00:00 - One of the quickest ways to destroy a freshly built engine is to have the valves crash into the pistons the first time the engine is started up.
00:08 If you're dealing with a rebuild on a stock engine, then you shouldn't need to worry about clearance between the valves and pistons, assuming the cam timing is correct.
00:17 However, if you're changing to a different piston crown profile, different cam profile, or even to oversized valves, it's essential to confirm that you have sufficient clearance.
00:30 There are a range of considerations we need to understand when deciding on a minimum valve-to-piston clearance that we're comfortable with.
00:38 Like many aspects of engine building, there is much debate on the subject, so I'll explain how I deal with valve clearances, and why I choose particular clearances.
00:50 In simple terms, it may be reasonable to think that, provided the piston and valves aren't contacting during a dummy assembly of the engine, that we have nothing to worry about.
01:01 The reality, though, is that under high RPM operating conditions, there's a lot more going on.
01:07 Firstly, the conrod may tend to stretch slightly at high RPM, bringing the piston closer to the cylinder head.
01:15 If you're using a steel rod, then the stretch will be minimal.
01:19 However, particularly with an alloy conrod, stretch can be significant, and the rod will also grow as it heats up to normal operating temperature.
01:29 This effect reduces the clearance between the piston and valves under operating conditions.
01:36 Next, we need to consider that the piston will also rock in the bore as it moves up and down.
01:41 This can affect the radial clearance available between the outside of the valve diameter and the diameter of the valve pockets, or cut-outs, in the pistons.
01:52 To ensure that we have sufficient clearance as the piston rocks in the bore, we're going to need to ensure this positive clearance under static conditions.
02:02 Lastly, we need to consider the way the camshaft controls the valves.
02:07 In the ideal world, the valves would move as directed by the camshaft, and hence, their movement would be nice and predictable.
02:15 In this case, assuming we have clearance during a static test, we should also have clearance at high RPM.

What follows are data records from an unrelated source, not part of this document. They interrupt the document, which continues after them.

-- ==== Sys2Proof/Machine/Outbound.lean ====
section
/-! DEFINITION. The meanings of the outbound message kinds: each is one step of the SEND_* state that emits it
(41_bootstrap.md R152): a poll iteration that sends the message, and what follows a sent one (R156, R159, R163, R166,
R170, R171). -/

namespace Sys2Proof.Machine

/-- After the idle request (41_bootstrap.md R156). -/
def afterIdleReq (s : State) : State := enter .waitHello s

/-- After the hello-ack (41_bootstrap.md R159). -/
def afterHelloAck (s : State) : State := enter .waitEpmap s

/-- After an endpoint-map acknowledgement (41_bootstrap.md R163). -/
def afterEpack (s : State) : State := if s.epmapLast then startFrom 0 s else enter .waitEpmap s

/-- After a start message (41_bootstrap.md R166). -/
def afterEpstart (s : State) : State := startFrom (s.epIdx.toNat + 1) s

/-- After a buffer grant (41_bootstrap.md R170). -/
def afterGrant (s : State) : State := enter .waitPwrok s

/-- After the power ack: DONE, and BOOT completes with OK (41_bootstrap.md R171). -/
def afterPwrack (s : State) : State := complete .ok 0 0 { s with fsm := .done }

/-- `after_send(STATE)` (41_bootstrap.md R152). A state that is no SEND_* state has none. -/
def afterSend : FsmState → State → State
  | .sendIdlereq, s => afterIdleReq s
  | .sendHello, s => afterHelloAck s
  | .sendEpack, s => afterEpack s
  | .sendEpstart, s => afterEpstart s
  | .sendGrant, s => afterGrant s
  | .sendPwrack, s => afterPwrack s
  | .idle, s | .waitHello, s | .waitEpmap, s | .waitPwrok, s | .done, s | .failed, s => s

/-- A SEND_* state's step for the message `t`, in the one state that sends it (log 16). -/
def sendFrom (f : FsmState) (t : Message) (after : State → State) (s : State) : Host.Outcome State Fault Refusal :=
  if s.fsm = f then .next (sendStep t after s) else .refused .notSending

/-- IDLE_REQ (41_bootstrap.md R156, message R100). -/
def execIdleReq (s : State) : Host.Outcome State Fault Refusal :=
  sendFrom .sendIdlereq (idleReqMsg s.config) afterIdleReq s

/-- HELLO_ACK (41_bootstrap.md R159, message R101). -/
def execHelloAck (ver : BitVec 32) (s : State) : Host.Outcome State Fault Refusal :=
  sendFrom .sendHello (helloAckMsg s.config ver) afterHelloAck s

/-- EPACK (41_bootstrap.md R163, message R102). -/
def execEpack (last : Bool) (block : BitVec 3) (s : State) : Host.Outcome State Fault Refusal :=
  sendFrom .sendEpack (epackMsg s.config last block) afterEpack s

/-- EPSTART (41_bootstrap.md R166, message R103). -/
def execEpstart (epid : Byte) (s : State) : Host.Outcome State Fault Refusal :=
  sendFrom .sendEpstart (epstartMsg s.config epid) afterEpstart s

/-- BUFGRANT (41_bootstrap.md R170, message R104). -/
def execBufgrant (upper : BitVec 20) (addr : BitVec 44) (w1 : Word) (s : State) : Host.Outcome State Fault Refusal :=
  sendFrom .sendGrant (bufgrantMsg upper addr w1) afterGrant s

/-- PWRACK (41_bootstrap.md R171, message R105). -/
def execPwrack (low32 : BitVec 32) (s : State) : Host.Outcome State Fault Refusal :=
  sendFrom .sendPwrack (pwrackMsg low32) afterPwrack s

end Sys2Proof.Machine
end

02:22 It's not uncommon, however, at high RPM, for the cam to lose control of the valve.
02:28 This in particular can happen with aggressive cam profiles where we don't have sufficient valve spring pressure.
02:36 In this situation, we can get valve float, where the valve floats off the cam, and opens further than the cam profile dictates, or we can also end up with the valve bouncing when the valve closes, and hits bouncing back off its seat, and opening again.
02:53 Neither situation is desirable.
02:55 However, when it comes to valve-to-piston clearance, valve float can really affect the clearance that we have.
03:02 In particular, this can be a problem with the exhaust valve, since the piston will be moving up the bore as the exhaust valve is closing.
03:11 Any valve float here could potentially be disastrous.
03:15 Valve float isn't really an issue on the intake valve, since when the piston is near the intake valve, the valve is being opened by the camshaft, and there's no potential for valve float under these conditions.
03:28 So to summarise what we've talked about, our requirements when checking piston-to-valve clearance is to ensure that we have sufficient clearance to allow for conrod stretch, or growth, at high RPM, as well as sufficient radial clearance to allow for piston rock.
03:46 Lastly, it's advisable to allow a little additional clearance on the exhaust valve to provide a safety margin in case of valve float.
03:54 So what numbers can we apply here? When it comes to the intake valve, we know that we don't need to be too concerned specifically with valve float affecting our final clearance, so it's sufficient to use the piston-to-cylinder head clearance, and then add 20 thou, or half a millimetre to this, to arrive at our minimum valve-to-piston clearance.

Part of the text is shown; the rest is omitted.